Engineering Contradictions & Design Principles
Engineering Contradiction Analysis
1Reliability
If direct observations and manual reporting are used to identify lane obstructions, then the system simplicity is maintained, but the detection reliability and completeness deteriorate due to obstructed views and limitations
Solution Approach 1:
The patent combines observations from multiple reporting vehicles with the target vehicle's own observations to infer lane obstructions. By merging data from surrounding vehicles' sensors and positions, the system achieves more reliable obstruction detection than any single vehicle could accomplish alone, resolving the contradiction between reliability and complexity.
Solution Approach 2:
The patent introduces a cloud-based server as an intermediary that aggregates position data from multiple vehicles, processes this data to identify obstruction patterns, and provides inferred obstruction information back to vehicles. This intermediary enables reliable multi-vehicle collaboration without requiring direct complex peer-to-peer communication between all vehicles.
2Loss of information
If only individual vehicle observations are collected, then the data collection process is simple, but the information completeness about latent environmental aspects deteriorates
Solution Approach 1:
The patent merges position data from multiple reporting vehicles to create a comprehensive view of traffic patterns and latent environmental aspects. By combining observations from multiple sources, the system recovers information that would be lost if only individual vehicle data were used, addressing the information completeness issue.
Solution Approach 2:
The patent adds a temporal and spatial dimension to data collection by gathering position information from multiple vehicles across different locations and times. This multi-dimensional approach allows the system to infer latent environmental aspects that cannot be detected from a single vehicle's perspective alone.
3Productivity
If manual reporting methods are used, then the implementation cost is low, but the productivity and responsiveness in providing obstruction warnings deteriorates
Solution Approach 1:
The patent enables vehicles to automatically report their position data and receive obstruction warnings without manual intervention.
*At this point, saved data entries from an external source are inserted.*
-- ==== Sys2Proof/Machine/Ports.lean ====
section
/-!
DEFINITION. Port training and width changes (18): the states of a port and their transitions, TS and NEG
blocks, deskew, lane failures, and the WIDTH_CHANGE handshake.
-/

namespace Sys2Proof.Machine

/-! ### Lanes and blocks of training (R785 to R790) -/

/-- Lanes of a port, lowest first. -/
def lanesOf (p : PortNo) : List LaneNo := (List.finRange 4).map (laneOf p)

/-- The lanes of a port in a mask. -/
def lanesIn (p : PortNo) (m : BitVec 4) : List LaneNo :=
  ((List.finRange 4).filter fun i => m.getLsbD i.val).map (laneOf p)

/-- The lane is not fenced. -/
def State.laneUp (s : State) (l : LaneNo) : Bool := s.units.lanes[l].up

/-- The mask of the lanes of a port which satisfy a test. -/
def maskOf (p : PortNo) (f : LaneNo → Bool) : BitVec 4 :=
  ((lanesOf p).filter f).foldl (fun m l => m ||| laneBit l) 0

/-- The `w` lowest-numbered lanes of a mask. -/
def lowestLanes (m : BitVec 4) (w : Nat) : BitVec 4 :=
  (((List.range 4).filter fun i => m.getLsbD i).take w).foldl (fun x i => x ||| (1#4 <<< i)) 0

/-- The widest of 4, 2 and 1 which does not exceed a count; 0 for none. -/
def widest (n : Nat) : Nat := if 4 ≤ n then 4 else if 2 ≤ n then 2 else n

/-- STAGE of the TS which a port sends (R786, R799, R821), 0 for none. -/
def Port.stage (p : Port) : Nat :=
  match p.st with
  | .detect => 1
  | .equalize => 2
  | .retrain => if p.retrainStep = 1 then 3 else 0
  | _ => 0

/-- A TS block (R786). -/
def tsBlock (stage reason maxWidth : Nat) (l : LaneNo) (x : LaneSt) : W64 :=
  let b1 := 16 * stage + 4 * (l.val % 4) + (if x.locked then 2 else 0) + (if x.done then 1 else 0)
  BitVec.ofNat 64 (leNat ([0x4B] ++ leBytes 1 b1 ++ leBytes 1 (16 * x.request.toNat + x.applied.toNat) ++
    leBytes 1 reason ++ leBytes 1 maxWidth ++ [0x10] ++ leBytes 2 x.tsSeq.toNat))

/-- A lane sends a TS so many times, each with the next SEQ; the log shows the first. -/
def State.sendTs (s : State) (l : LaneNo) (stage reason count : Nat) : State :=
  (s.modLane l fun x => { x with tsSeq := x.tsSeq + BitVec.ofNat 16 count }).emit
    (.laneBlock l (tsBlock stage reason s.ports[portOf l].maxWidth l s.lanes[l]) count)

/-- The TS of a lane changes in content while its port sends TS. -/
def State.showTs (s : State) (l : LaneNo) : State :=
  let p := s.ports[portOf l]
  if !(s.units.lanes[l].testing).isEmpty then s.sendTs l 2 0 1
  else if p.stage ≠ 0 && s.laneUp l then s.sendTs l p.stage 0 1 else s

/-- Every lane of a list shows its TS. -/
def State.showAll (s : State) (ls : List LaneNo) : State := s.forEach ls fun l t => t.showTs l

/-- The lanes which train: those not fenced. -/
def State.training (s : State) (p : PortNo) : List LaneNo := (lanesOf p).filter s.laneUp

/-- R787: what a side keeps of TS blocks is forgotten as a stage begins. -/
def LaneSt.newStage (x : LaneSt) : LaneSt :=
  { x with farTs := none, request := 0xF, margins := [], done := false, arrival := none, deskewed := false,
           farDeskewed := false }

/-- A lane which begins the sweep of R798. -/
def LaneSt.sweep (x : LaneSt) : LaneSt := { x with request := 0 }

/-! ### Lanes which leave service (R802, R820, R1010) -/

/-- A Poica lane is fenced, with a fault record (R802). Answers the record's INDEX. (Log entry 55 DEDUCED.) -/
def State.fenceLane (s : State) (l : LaneNo) (cause : BitVec 8) : State × Nat :=
  let lanes := vmod s.units.lanes l fun u => { u with fenced := true, passed := false }
  let t : State := { s with units := { s.units with lanes } }
  t.fault 1 cause (unitId 6 l.val) (strataMask (s.portStrata (portOf l))) 1 0xFF 0xFFFF 0

/-- The lanes of a list are fenced as training leaves them out (R801, R802). (Log entry 55 DEDUCED.) -/
def State.fenceLanes (s : State) (ls : List LaneNo) : State :=
  s.forEach ls fun l t => (t.fenceLane l 6).1

/-! ### Leaving ACTIVE (R455, R886, R1005) -/

/-- DATA of a completion record which names a port (R464). -/
def dataPort (p : PortNo) : BitVec 192 := BitVec.ofNat 192 p.val

/-- The `bad` completion of a command which a port's state ends. -/
def State.portCommandEnds (s : State) (p : PortNo) (id : Nat) (status : W16) (r0 : W64) : State :=
  s.complete id status 0 r0 0 (dataPort p)
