/-- The logical cluster which a fault record of a unit names, 0xFF for none (R1035). -/
def State.logicalByte (s : State) : Unit_ → BitVec 8
  | .cluster c => match s.logicalOf c with | some l => BitVec.ofNat 8 l.val | none => 0xFF
  | _ => 0xFF

/-- R1010, R1012, R1043: the unit is fenced, and retired or not, with its fault record and UNIT_FAILED. -/
def State.fenceUnit (s : State) (u : Unit_) (cause : BitVec 8) (retire : Bool) (detail : BitVec 224) : State :=
  let strata := s.losers u
  let action : BitVec 8 := if retire then 2 else 1
  let r := s.fault 1 cause u.code (strataMask strata) action (s.logicalByte u) 0xFFFF detail
  let t := (r.1.unitFailed u.code cause action strata r.2).modUnit u fun x =>
    { x with fenced := true, retired := x.retired || retire, passed := false }
  let t := match lapseUnit u with
    | some w => t.lapse 4 w (t.lapsed u)
    | none => t
  (if retire then t.recordSystem else t).fenceStep u

/-- R1010: a unit fault: an immediate fence, CUT, and retirement. -/
def State.failUnit (s : State) (u : Unit_) (cause : BitVec 8) (detail : BitVec 224) : State :=
  match u with
  | .lane l =>
    if s.ports[portOf l].st == .active && s.ports[portOf l].inUse &&& laneBit l != 0 then s.laneFailBy l cause
    else if s.units.lanes[l].fenced then s
    else ((s.fenceUnit u cause false detail).cutStep u false).1
  | _ =>
    if (s.unitSt u).retired then s
    else if (s.unitSt u).fenced && (s.unitSt u).draining.isNone then
      (s.modUnit u fun x => { x with retired := true }).recordSystem
    else
      let c := (s.fenceUnit u cause (retiresOnFault u) detail).cutStep u false
      match (s.unitSt u).draining with
      | some d => (c.1.modUnit u fun x => { x with draining := none }).completeOk d.1 c.2 0
      | none => c.1

/-- R1032, R435, R834, R776: a unit returns to service. (Log entries 72 DEDUCED, 78 DEDUCED.) -/
def State.returnUnit (s : State) (u : Unit_) : State :=
  let t := s.modUnit u fun x => { x with
    fenced := false, retired := false, passed := false, withCtrl := false, epoch := x.epoch + 1 }
  match u with
  | .cluster c => t.zeroCluster c
  | .lane l =>
    if t.ports[portOf l].st == .active then t.modPort (portOf l) fun q => { q with lanes := q.lanes ||| laneBit l } else t
  | .port p => t.modPort p fun q => { q with st := .disabled, reason := 1 }
  | .bank _ => (t.refillPool t.poolGaps).settlePool
  | .ctrl k => t.forEach ((List.finRange 8).filter fun c => c.val / 4 == k.val && t.units.exts[c].withCtrl) fun c t =>
      t.modUnit (.ext c) fun x => { x with
        fenced := false, retired := false, passed := false, withCtrl := false, epoch := x.epoch + 1 }
  | _ => t

/-- R434, R1043: the record, the SYSTEM record and UNIT_RETURNED of a unit which UNIT_RETURN returns.
(Log entry 78 DEDUCED.) -/
def State.noteReturn (s : State) (u : Unit_) : State :=
  let r := s.recordSystem.fault 3 4 u.code 0 5 0xFF 0xFFFF 0
  r.1.occur 0 0xA006 (u.code.setWidth 64) 0

end Sys2Proof.Machine
end

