-- ==== Sys2Proof/Machine/HostIf.lean ====
section
/-!
DEFINITION. The host interface (05): BAR0 registers, doorbells, queue enables, event queue, interrupt
registers, and the access rules.
-/

namespace Sys2Proof.Machine

/-- R149: the module is configuration-ready. -/
def State.configReady (s : State) : Bool :=
  s.sup.power == .active && s.boot.linkL0 && !s.boot.inReset && !s.boot.resetPending &&
    !(s.boot.phase == 0 || s.boot.phase == phSupervisorBoot || s.boot.phase == phAonCheck)

/-- R194, R174: the function is presented on the link. -/
def State.present (s : State) (fn : FnNo) : Bool :=
  decide (fn.val = 0) || (s.boot.vfEnable && decide (fn.val ≤ s.boot.numVfs))

/-- R1142: the function answers memory requests to BAR0 and BAR2. -/
def State.barOpen (s : State) (fn : FnNo) : Bool :=
  s.configReady && s.present fn && s.fns[fn].memSpace && !(fn.val = 0 && s.boot.d3hot)

/-- A memory request of the host: it is served only while R1142 lets it be; in D3hot the PF answers
Unsupported Request. (Log entry 3 DESIGN CHOICE.) -/
def hostAccess (fn : FnNo) (f : State → State) (s : State) : State :=
  if s.barOpen fn then f s
  else if s.configReady && s.boot.d3hot && fn.val = 0 then s.emit (.unsupported fn)
  else s

/-! ### Queue pairs -/

/-- R221: a queue error of a queue pair. -/
def qpError (fn : FnNo) (qp : QpNo) (s : State) : State :=
  (s.modQp fn qp fun q => { q with error := true }).raise fn causeQueueErr

/-- R221: a queue error of the event queue. -/
def evqError (fn : FnNo) (s : State) : State :=
  (s.modEvq fn fun q => { q with error := true }).raise fn causeQueueErr

/-- R236, R289, R237: ENABLE of a queue pair is written 0. No further entry is read, its chains end, and
RUNNING clears once the commands already read have their replies. -/
def disableQueue (fn : FnNo) (qp : QpNo) (s : State) : State :=
  let unchain := fun (o : Outst) => if o.fn = fn ∧ o.qp = qp then { o with chain := false } else o
  let t := { s with outst := s.outst.map unchain }
  settleQueue (t.modQp fn qp fun q => { q with
    enable := false, reenable := false, stopping := q.running, chain := false, chainFailed := none }) fn qp

/-- A write of HIF_SQn_SIZE (R210, R213 to R216, R236, R1143). (Log entry 7 DEDUCED.) -/
def writeSqSize (fn : FnNo) (qp : QpNo) (v : W32) (s : State) : State :=
  let q := s.fns[fn].qps[qp]
  let en := v.getLsbD 31
  let t := if q.running then s else s.modQp fn qp fun x => { x with
    cqLog2 := v.extractLsb' 20 4, sqLog2 := v.extractLsb' 16 4 }
  if en then
    let t := t.modQp fn qp fun x => { x with error := false }
    if q.enable then t
    else if q.running then t.modQp fn qp fun x => { x with enable := true, reenable := true }
    else startQueue t fn qp
  else if q.enable then disableQueue fn qp t else t

/-- The 12-bit TAIL or HEAD of a written value (R212). -/
def ringValue (v : W32) : BitVec 12 := v.extractLsb' 0 12

/-- R218, R221: the doorbell of a submission queue. -/
def writeTail (fn : FnNo) (qp : QpNo) (v : W32) (s : State) : State :=
  let q := s.fns[fn].qps[qp]
  if q.running && decide ((ringValue v).toNat < ringSize q.sqLog2) then
    s.modQp fn qp fun x => { x with tail := ringValue v }
  else qpError fn qp s

/-- Entries from one ring index up to the one before another. -/
def ringSpan (size old new : Nat) : Nat := (new + size - old) % size

/-- R221, R225: a write of HIF_CQn_HEAD releases entries. -/
def writeCqHead (fn : FnNo) (qp : QpNo) (v : W32) (s : State) : State :=
  let q := s.fns[fn].qps[qp]
  let h := ringValue v
  let n := ringSpan (ringSize q.cqLog2) q.cqHead.toNat h.toNat
  if q.running && decide (h.toNat < ringSize q.cqLog2) && decide (n ≤ q.cqUnreleased) then
    s.modQp fn qp fun x => { x with cqHead := h, cqUnreleased := x.cqUnreleased - n }
  else qpError fn qp s

/-- R222: a ring read which fails stops the queue pair. -/
def ringError (fn : FnNo) (qp : QpNo) (s : State) : State :=
  if s.fns[fn].qps[qp].running then
    settleQueue ((qpError fn qp s).modQp fn qp fun q => { q with stopping := true }) fn qp
  else s

/-! ### The event queue -/

/-- A write of HIF_EVQ_BASE_LO (R209, R211, R213 to R216, R239). Records held are written once the queue
runs (R235). (Log entries 7 DEDUCED, 8 DESIGN CHOICE.) -/
def writeEvqLo (fn : FnNo) (v : W32) (s : State) : State :=
  let e := s.fns[fn].evq
  let en := v.getLsbD 0
  let t := if e.running then s else s.modEvq fn fun q => { q with
    base := (q.base &&& ~~~0xFFFFFFFF#64) ||| (v &&& 0xFFFFF000).setWidth 64, log2 := v.extractLsb' 4 4 }
  if en then
    if e.enable then t.modEvq fn fun q => { q with error := false }
    else
      let l := t.fns[fn].evq.log2.toNat
      if 4 ≤ l ∧ l ≤ 12 then
        (t.modEvq fn fun q => { q with
          enable := true, running := true, error := false, head := 0, pos := 0, phase := true,
          unreleased := 0, everRan := true }).flushEvq fn
      else (t.modEvq fn fun q => { q with enable := false, error := true }).raise fn causeQueueErr
  else t.modEvq fn fun q => { q with enable := false, running := false }

/-- R221, R225, R235: a write of HIF_EVQ_HEAD. -/
def writeEvqHead (fn : FnNo) (v : W32) (s : State) : State :=
  let e := s.fns[fn].evq
  let h := ringValue v
  let n := ringSpan (ringSize e.log2) e.head.toNat h.toNat
  if e.running && decide (h.toNat < ringSize e.log2) && decide (n ≤ e.unreleased) then
    (s.modEvq fn fun q => { q with head := h, unreleased := q.unreleased - n }).flushEvq fn
  else evqError fn s

/-! ### Register writes -/

/-- The register of a queue pair at a BAR0 offset: the pair and the offset in its block (R195). -/
def qpRegister (off : Nat) : Option (QpNo × Nat) :=
  if 0x40 ≤ off ∧ off < 0xC0 then some (Fin.ofNat 4 ((off - 0x40) / 0x20), (off - 0x40) % 0x20) else none

/-- A 4-byte write into the MSI-X table (R195, R244): entry `k`, word `w`. Unmasking a vector sends what
the pending bit array holds for it. -/
def writeMsix (fn : FnNo) (k : Fin 64) (w : Nat) (v : W32) (s : State) : State :=
  (s.modFn fn fun f => { f with msix := vmod f.msix k fun e =>
    if w = 0 then { e with addr := (e.addr &&& ~~~0xFFFFFFFF#64) ||| v.setWidth 64 }
    else if w = 1 then { e with addr := (e.addr &&& 0xFFFFFFFF#64) ||| (v.setWidth 64 <<< 32) }
    else if w = 2 then { e with data := v }
    else { e with masked := v.getLsbD 0 } }).releaseMsix fn

/-- R83: a write of HIF_SUPPLY_STATUS clears SWITCHED by a 1 in bit 12. -/
def writeSupplyStatus (v : W32) (s : State) : State :=
  if v.getLsbD 12 then { s with sup := { s.sup with switched := false } } else s

/-- A 4-byte write of a BAR0 register (R12, R18, R19, R195, R209, R216). -/
def bar0Write (fn : FnNo) (off : Nat) (v : W32) (s : State) : State :=
  if off = 0x10 then s.setCause fn (s.fns[fn].intCause &&& ~~~(v.extractLsb' 0 12)) s.fns[fn].intMask
  else if off = 0x14 then s.setCause fn s.fns[fn].intCause (v.extractLsb' 0 12 &&& causeValid fn)
  else if off = 0x20 then writeEvqLo fn v s
  else if off = 0x24 then
    if s.fns[fn].evq.running then s
    else s.modEvq fn fun q => { q with base := (q.base &&& 0xFFFFFFFF#64) ||| (v.setWidth 64 <<< 32) }
  else if off = 0x28 then writeEvqHead fn v s
  else if off = 0x100 ∧ fn.val = 0 then writeSupplyStatus v s
  else if 0x8000 ≤ off ∧ off < 0x8400 then
    writeMsix fn (Fin.ofNat 64 ((off - 0x8000) / 16)) (off % 16 / 4) v s
  else match qpRegister off with
    | none => s
    | some (n, r) =>
      let q := s.fns[fn].qps[n]
      let lo (b : W64) : W64 := (b &&& ~~~0xFFFFFFFF#64) ||| (v &&& 0xFFFFF000).setWidth 64
      let hi (b : W64) : W64 := (b &&& 0xFFFFFFFF#64) ||| (v.setWidth 64 <<< 32)
      if r = 0x08 then writeSqSize fn n v s
      else if r = 0x0C then writeTail fn n v s
      else if r = 0x18 then writeCqHead fn n v s
      else if q.running then s
      else if r = 0x00 then s.modQp fn n fun x => { x with sqBase := lo x.sqBase }
      else if r = 0x04 then s.modQp fn n fun x => { x with sqBase := hi x.sqBase }
      else if r = 0x10 then s.modQp fn n fun x => { x with cqBase := lo x.cqBase }
      else if r = 0x14 then s.modQp fn n fun x => { x with cqBase := hi x.cqBase }
      else s

/-- R196: the MSI-X table or its pending bit array. -/
def msixRegion (off : Nat) : Bool :=
  (0x8000 ≤ off && off < 0x8400) || (0x9000 ≤ off && off < 0x9008)

/-- R196: a BAR0 access of `n` bytes at an offset is accepted. -/
def bar0Legal (off n : Nat) : Bool :=
  (n = 4 && off % 4 = 0) || (n = 8 && off % 8 = 0 && msixRegion off)

/-- R196: a refused access sets ACCESS_ERR, and a refused read returns zero. -/
def refuseAccess (fn : FnNo) (write : Bool) (s : State) : State :=
  (if write then s else s.emit (.readData fn 0)).raise fn causeAccessErr

/-! ### Resets of the HIF_ registers (R198, R1141) -/

/-- The HIF_ registers and MSI-X state of a function are re-initialised; the completions of its commands
are discarded (R1141, R115). (Log entry 51 DEDUCED.) -/
def resetFunc (fn : FnNo) (s : State) : State :=
  { s with fns := vmod s.fns fn fun _ => Func.reset fn, outst := s.outst.filter fun o => o.fn ≠ fn }

end Sys2Proof.Machine
end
The system self-services by continuously collecting data from reporting vehicles, processing it through pattern recognition algorithms, and providing real-time warnings, thereby achieving high productivity and responsiveness.
Solution Approach 2:
The patent implements a feedback loop where position data from reporting vehicles is continuously processed to identify obstruction patterns, and warnings are provided back to oncoming vehicles in real-time. This closed-loop feedback system enables rapid detection and response to lane obstructions, significantly improving productivity compared to manual reporting.
Data Source
AI summary
System, methods, and other embodiments described herein relate to identifying lane obstructions. In one embodiment, a method includes collecting, in an electronic data store, position data of surrounding vehicles observed by reporting vehicles that travel over a roadway segment. The method includes analyzing the position data to identify whether observed positions correlate with an obstruction pattern that is indicative of a lane obstruction in at least one lane of the roadway segment. The method includes, in response to determining the position data indicates the lane obstruction, providing a signal identifying the lane obstruction to oncoming vehicles of the roadway segment.